- Developer(s): Audiogenic Software
- Publisher(s): Sunsoft Audiogenic Software
- Producer(s): Peter Calver
- Designer(s): Pat Fox Scott Williams
- Composer(s): Allister Brimble (Amiga, CD32) Matt Furniss (Genesis)
- Platform(s): Amiga, Genesis, CD32
- Release: NA: March 1994; EU: January 1995;
- Genre(s): Platform
- Mode(s): Single-player

= Bubble and Squeak (video game) =

1994 video game

Bubble and Squeak is a platform game published for the Amiga in 1994 by Audiogenic Software. It was developed by Fox Williams under the name Barney & Clyde, and they ported it to the Sega Genesis for which it was published by Sunsoft under license from Audiogenic. The game is a childlike sci-fi fantasy platform game in which players control a little human boy named Bubble along with recent alien acquaintance Squeak.
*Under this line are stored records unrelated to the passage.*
-- ==== Sys2Proof/Laws/Ops.lean ====
section
/-! SUPPORT. What the shared operations do, each said once: reads under every named update, the operand buffer's byte
strings, response words, and completion. -/

namespace Sys2Proof.Machine

/-! ### Reads under updates of the other fields -/

@[simp] theorem nvRead_respond (a : Nat) (st : Status) (fl : Bool) (v : Half) (s : State) :
    nvRead a (respond st fl v s) = nvRead a s := rfl
@[simp] theorem nvRead_obWrite (a o : Nat) (v : Byte) (s : State) : nvRead a (obWrite o v s) = nvRead a s := rfl
@[simp] theorem nvRead_withInputs (a : Nat) (r : List Event) (s : State) : nvRead a (withInputs r s) = nvRead a s := rfl
@[simp] theorem nvRead_presentNext (a : Nat) (p : PortWord) (s : State) :
    nvRead a (presentNext p s) = nvRead a s := rfl
@[simp] theorem nvRead_applyReset (a : Nat) (s : State) : nvRead a (applyReset s) = nvRead a s := rfl
@[simp] theorem nvRead_setterStepA (a : Nat) (h m : Byte) (s : State) : nvRead a (setterStepA h m s) = nvRead a s := rfl
@[simp] theorem obRead_respond (o : Nat) (st : Status) (fl : Bool) (v : Half) (s : State) :
    obRead o (respond st fl v s) = obRead o s := rfl
@[simp] theorem obRead_nvPerform (o : Nat) (op : NvOp) (a : Nat) (v : Byte) (s : State) :
    obRead o (nvPerform op a v s) = obRead o s := rfl
@[simp] theorem obRead_withInputs (o : Nat) (r : List Event) (s : State) : obRead o (withInputs r s) = obRead o s := rfl
@[simp] theorem obRead_presentNext (o : Nat) (p : PortWord) (s : State) :
    obRead o (presentNext p s) = obRead o s := rfl
@[simp] theorem obRead_applyReset (o : Nat) (s : State) : obRead o (applyReset s) = 0#8 := rfl
@[simp] theorem obRead_setterStepA (o : Nat) (h m : Byte) (s : State) : obRead o (setterStepA h m s) = obRead o s := rfl

/-! ### The cell array -/

/-- A performed operation sets its cell and no other. -/
theorem nvRead_nvPerform (op : NvOp) (a b : Nat) (v : Byte) (s : State) :
    nvRead b (nvPerform op a v s) = if a = b then v else nvRead b s := Memory.read_write _ _ _ _ _

@[simp] theorem nvRead_nvPerform_self (op : NvOp) (a : Nat) (v : Byte) (s : State) :
    nvRead a (nvPerform op a v s) = v := by simp [nvRead_nvPerform]

/-- The log of one performed operation. -/
theorem replayNvlog_append (xs ys : List NvOp) (a : Nat) (old : Byte) :
    replayNvlog (xs ++ ys) a old = replayNvlog ys a (replayNvlog xs a old) := List.foldl_append

@[simp] theorem replayNvlog_nil (a : Nat) (old : Byte) : replayNvlog [] a old = old := rfl

@[simp] theorem replayNvlog_single (op : NvOp) (a : Nat) (old : Byte) :
    replayNvlog [op] a old = op.apply a old := rfl

/-! ### The operand buffer -/

/-- A write sets its byte and no other. -/
theorem obRead_obWrite (o p : Nat) (v : Byte) (s : State) :
    obRead p (obWrite o v s) = if o = p then v else obRead p s := Memory.read_write _ _ _ _ _

/-- A byte string written at `off` lands byte by byte from `off` on, and no other byte changes. -/
theorem obRead_obWriteBytes (off p : Nat) (x : Bytes) (s : State) :
    obRead p (obWriteBytes off x s) =
      if off ≤ p ∧ p < off + x.length then x.getD (p - off) 0#8 else obRead p s := by
  induction x generalizing off s with
  | nil => simp [obWriteBytes, show ¬(off ≤ p ∧ p < off) by omega]
  | cons b x ih =>
    rw [obWriteBytes, ih, obRead_obWrite]
    by_cases h : off = p
    · subst h
      simp [show ¬(off + 1 ≤ off) by omega]
    · by_cases hlo : off + 1 ≤ p
      · by_cases hhi : p < off + 1 + x.length
        · have hp : p - off = (p - (off + 1)) + 1 := by omega
          simp [hlo, hhi, show off ≤ p by omega, show p < off + (x.length + 1) by omega, hp]
        · simp [hhi, h, show ¬(p < off + (x.length + 1)) by omega]
      · simp [hlo, h, show ¬(off ≤ p) by omega]

/-- Everything but the operand buffer is as before. -/
theorem obWriteBytes_eq (off : Nat) (x : Bytes) (s : State) :
    obWriteBytes off x s = { s with ob := (obWriteBytes off x s).ob } := by
  induction x generalizing off s with
  | nil => rfl
  | cons b x ih => rw [obWriteBytes, ih]; rfl

@[simp] theorem obWriteBytes_config (off : Nat) (x : Bytes) (s : State) :
    (obWriteBytes off x s).config = s.config := by rw [obWriteBytes_eq]
@[simp] theorem obWriteBytes_secondsLT (off : Nat) (x : Bytes) (s : State) :
    (obWriteBytes off x s).secondsLT = s.secondsLT := by rw [obWriteBytes_eq]
@[simp] theorem obWriteBytes_minutesLT (off : Nat) (x : Bytes) (s : State) :
    (obWriteBytes off x s).minutesLT = s.minutesLT := by rw [obWriteBytes_eq]
@[simp] theorem obWriteBytes_daysSinceEpoch (off : Nat) (x : Bytes) (s : State) :
    (obWriteBytes off x s).daysSinceEpoch = s.daysSinceEpoch := by rw [obWriteBytes_eq]
@[simp] theorem obWriteBytes_nv (off : Nat) (x : Bytes) (s : State) :
    (obWriteBytes off x s).nv = s.nv := by rw [obWriteBytes_eq]
@[simp] theorem obWriteBytes_nvlog (off : Nat) (x : Bytes) (s : State) :
    (obWriteBytes off x s).nvlog = s.nvlog := by rw [obWriteBytes_eq]
@[simp] theorem obWriteBytes_activity (off : Nat) (x : Bytes) (s : State) :
    (obWriteBytes off x s).activity = s.activity := by rw [obWriteBytes_eq]
@[simp] theorem obWriteBytes_response (off : Nat) (x : Bytes) (s : State) :
    (obWriteBytes off x s).response = s.response := by rw [obWriteBytes_eq]
@[simp] theorem obWriteBytes_inputs (off : Nat) (x : Bytes) (s : State) :
    (obWriteBytes off x s).inputs = s.inputs := by rw [obWriteBytes_eq]
@[simp] theorem nvRead_obWriteBytes (a off : Nat) (x : Bytes) (s : State) :
    nvRead a (obWriteBytes off x s) = nvRead a s := by simp [nvRead]

/-- A byte string written inside the buffer keeps the buffer canonical and inside its space. -/
theorem obWriteBytes_canonical (off : Nat) (x : Bytes) (s : State) (hlen : off + x.length ≤ obSize)
    (h : Memory.wf obCleared s.ob ∧ Memory.within obSize s.ob) :
    Memory.wf obCleared (obWriteBytes off x s).ob ∧ Memory.within obSize (obWriteBytes off x s).ob := by
  induction x generalizing off s with
  | nil => exact h
  | cons b x ih =>
    simp only [List.length_cons] at hlen
    exact ih (off + 1) _ (by omega) ⟨Memory.wf_write h.1, Memory.within_write h.2 (by omega)⟩

@[simp] theorem obReadBytes_length (off n : Nat) (s : State) : (obReadBytes off n s).length = n := by
  simp [obReadBytes]

theorem obReadBytes_getD (off n i : Nat) (s : State) (h : i < n) :
    (obReadBytes off n s).getD i 0#8 = obRead (off + i) s := by
  simp [obReadBytes, h]

/-- A byte string read is determined by its bytes. -/
theorem obReadBytes_congr {off n : Nat} {s t : State} (h : ∀ i < n, obRead (off + i) t = obRead (off + i) s) :
    obReadBytes off n t = obReadBytes off n s :=
  List.map_congr_left fun i hi => h i (List.mem_range.1 hi)

end Sys2Proof.Machine
end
The platform levels are separated by brief underwater scrolling shooter bonus segments.

==Plot==
The story takes place on the planet Grool, a planet inhabited by mostly short, anthropomorphous felines. The idyllic and mundane lifestyle of the feline aliens is interrupted when an alien invader known as Kat of Nine Tails kidnaps Grool's sentient populace, inadvertently leaving one of them, Squeak, behind. Shortly after, Squeak encounters a human boy known only as Bubble who agrees to rescue Grool's captured populace.

==Gameplay==
Players control Bubble and at any time during gameplay they can command Squeak to either 'follow' or 'wait' for him. Squeak, who is invulnerable to enemies and enemy fire, has own AI and can help collect items or give Bubble a boost via piggy-back, toss him up to tall heights or serve as a platform for him to stand on. Collectable items include gems, coins, and a submersible icon which is necessary to play the shooter stages; some items can be picked up and carried to other locations such as springs, but the only items the player can pick up in the shooter stages were extra lives and Speed-ups. In both modes of gameplay (collecting and shooting), Bubble is equipped with unlimited ammunition, either stars or torpedoes.

==Reception==

Electronic Gaming Monthly gave the Genesis version a 6.6 out of 10, praising the use of teamwork and strategy and the impressive graphics.